Все как-то смешалось в сознании – древний скит, унылые песнопения, гул сосен за стенами церкви, черепа на рясах схимников, Москва, крест над могилой Лели, окопные завшивевшие солдаты, синагога в Кобрине, огонь маяка в Таганроге, митинги, революция, марсельеза, Керенский, «Мир хижинам – война дворцам». Все это казалось пестрым сном, – это почти неправдоподобное течение моей жизни. Ожидание перемен стало в этой жизни уже привычкой.
Как все это осмыслить? Как понять? Как найти в этом хаосе ту ясность, без которой ничего нельзя сделать подлинного и ценного? И как объяснить самому себе то состояние, что делает человека одновременно и приверженцем революции, последователем великих передовых идей, и собеседником Гейне, и современником Древней Руси, поющей здесь, в скиту, дребезжащими голосами о том, что человек заслужил райское блаженство «и ныне и присно и во веки веков». И почему, когда я слушаю эти слова, мне вспоминаются стихи: «Нижет печаль моя жемчуги скатные, в кованый сыплет ларец». Что-то общее мне чудится в этих стихах и песнопениях монахов.

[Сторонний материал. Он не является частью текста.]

-- ==== Sys2Proof/Safety.lean ====
section
/-! DEFINITION. What a safe endpoint is: the constraints on its parameters (00_scope R7, 70_reset R234, R235),
the invariant that the spec's rules keep, and a step that does not stop. Every predicate is decidable. -/

namespace Sys2Proof.Machine

/-- The constraint column of 00_scope R7, with `MEM_INIT` in canonical form and inside `MEM` (20_memory R51). -/
abbrev ConfigOk (c : Config) : Prop :=
  c.ownId ≠ BoardId.sentinel ∧ c.opcodeMap.Injective ∧ c.kindMap.Injective ∧
  (0 < c.memBytes ∧ c.memBytes ≤ 2 ^ 25) ∧
  (Memory.wf c.memInit = true ∧ Memory.within c.memInit c.memBytes = true) ∧
  c.waitTimeout ≠ some 0

/-- `st` and `fph` hold no reserved or unused value (10_state R22, R23), and a phase other than FWD_ACK is held
only while Forwarding (R23). -/
abbrev LegalSequencer (s : State) : Prop :=
  s.st ∈ [St.idle, St.awaitingHeader, St.forwarding, St.awaitingBody] ∧
  s.fph ∈ [Fph.fwdAck, Fph.fwdBody, Fph.fwdReply] ∧
  (s.fph ≠ .fwdAck → s.st = .forwarding)

/-- Both framers are armed as 41_header_ops R121's table says. -/
abbrev FramersArmed (s : State) : Prop :=
  s.up.need = armed s.mode .up ∧ s.dn.need = armed s.mode .dn

/-- No framer holds more than it is armed for, and none is left complete unless a settle delay runs (10_state
R25, 41_header_ops R125). -/
abbrev FramersServed (s : State) : Prop :=
  (s.up.cnt ≤ needBytes s.up.need ∧ s.dn.cnt ≤ needBytes s.dn.need) ∧
  (s.settle = 0 → s.up.complete = false ∧ s.dn.complete = false)

/-- Idle means that both framers are empty, AwaitingHeader that one is not (10_state R21). -/
abbrev IdleMeaning (s : State) : Prop :=
  (s.st = .idle → s.up.cnt = 0 ∧ s.dn.cnt = 0) ∧
  (s.st = .awaitingHeader → 0 < s.up.cnt ∨ 0 < s.dn.cnt)

/-- The timers and the pending Header (10_state R26, R27, R28; 41_header_ops R136; 60_exceptions R215). -/
abbrev TimersLegal (s : State) : Prop :=
  s.settle ≤ s.cfg.settleTicks ∧
  (0 < s.settle → s.mode = .headers ∨ s.mode = .ownerBody) ∧
  (s.pendDn ≠ none → 0 < s.settle ∧ s.mode = .headers) ∧
  (∀ q ∈ s.pendDn, q.length = 15) ∧
  s.waitT ≤ waitLoad s.cfg ∧
  (s.waitT = 0 ↔ s.mode = .headers ∨ s.cfg.waitTimeout = none)

/-- The exchange registers (10_state R24, 43_relay R170). -/
abbrev ExchangeLegal (s : State) : Prop :=
  (s.st = .awaitingBody → s.xtgt = s.cfg.ownId) ∧
  (s.st = .forwarding → s.xtgt ≠ s.cfg.ownId) ∧
  (s.mode = .fwdReply → s.xop = .read)

/-- Memory is in canonical form and holds no address at or above `MEM_BYTES` (20_memory R51). -/
abbrev MemoryLegal (s : State) : Prop :=
  Memory.wf s.mem = true ∧ Memory.within s.mem s.cfg.memBytes = true

/-- The invariant of the endpoint between events. -/
abbrev EndpointInv (s : State) : Prop :=
  ConfigOk s.cfg ∧ LegalSequencer s ∧ FramersArmed s ∧ FramersServed s ∧ IdleMeaning s ∧
  TimersLegal s ∧ ExchangeLegal s ∧ MemoryLegal s

/-- Idle or AwaitingHeader, by the bytes the framers hold (10_state R21, 41_header_ops R126). -/
def restingSt (up dn : Framer) : St :=
  if up.cnt > 0 ∨ dn.cnt > 0 then .awaitingHeader else .idle

/-- What re-arming at size `n` leaves of a framer (41_header_ops R124). -/
def rearmed (n : Option Format) (f : Framer) : Framer := if f.need = n then f else ⟨n, []⟩

/-- The OVR bit when re-arming at size `n` discards bytes, else no bit (41_header_ops R124, 10_state R29). -/
def lostBy (n : Option Format) (f : Framer) : BitVec 8 :=
  if f.need ≠ n ∧ f.cnt > 0 then 0x20 else 0x00

/-- The event that delivers a byte on a link (10_state R30). -/
def rxEvent (l : Link) (b : Byte) : Event :=
  match l with
  | .up => .rxUp b
  | .dn => .rxDn b

/-- The other link. -/
def otherLink (l : Link) : Link :=
  match l with
  | .up => .dn
  | .dn => .up

/-- The endpoint goes on: its next step neither faults nor is refused (60_exceptions R214). -/
def GoesOn (s : State) : Prop := ∃ t, step s = .next t

end Sys2Proof.Machine
end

Я ушел из скита и долго еще не мог привести в порядок свои мысли.
С тех пор я каждый раз, когда ходил на реку Уж ловить рыбу, заходил в скит. Монахи угощали меня старым медом с холодной водой.
Газет не было, за ними надо было ездить на хромой лошади в Чернобыль.
Я успел съездить туда один только раз и привез в Копань известие о корниловском мятеже и о том, что немцы перешли в наступление и заняли Ригу.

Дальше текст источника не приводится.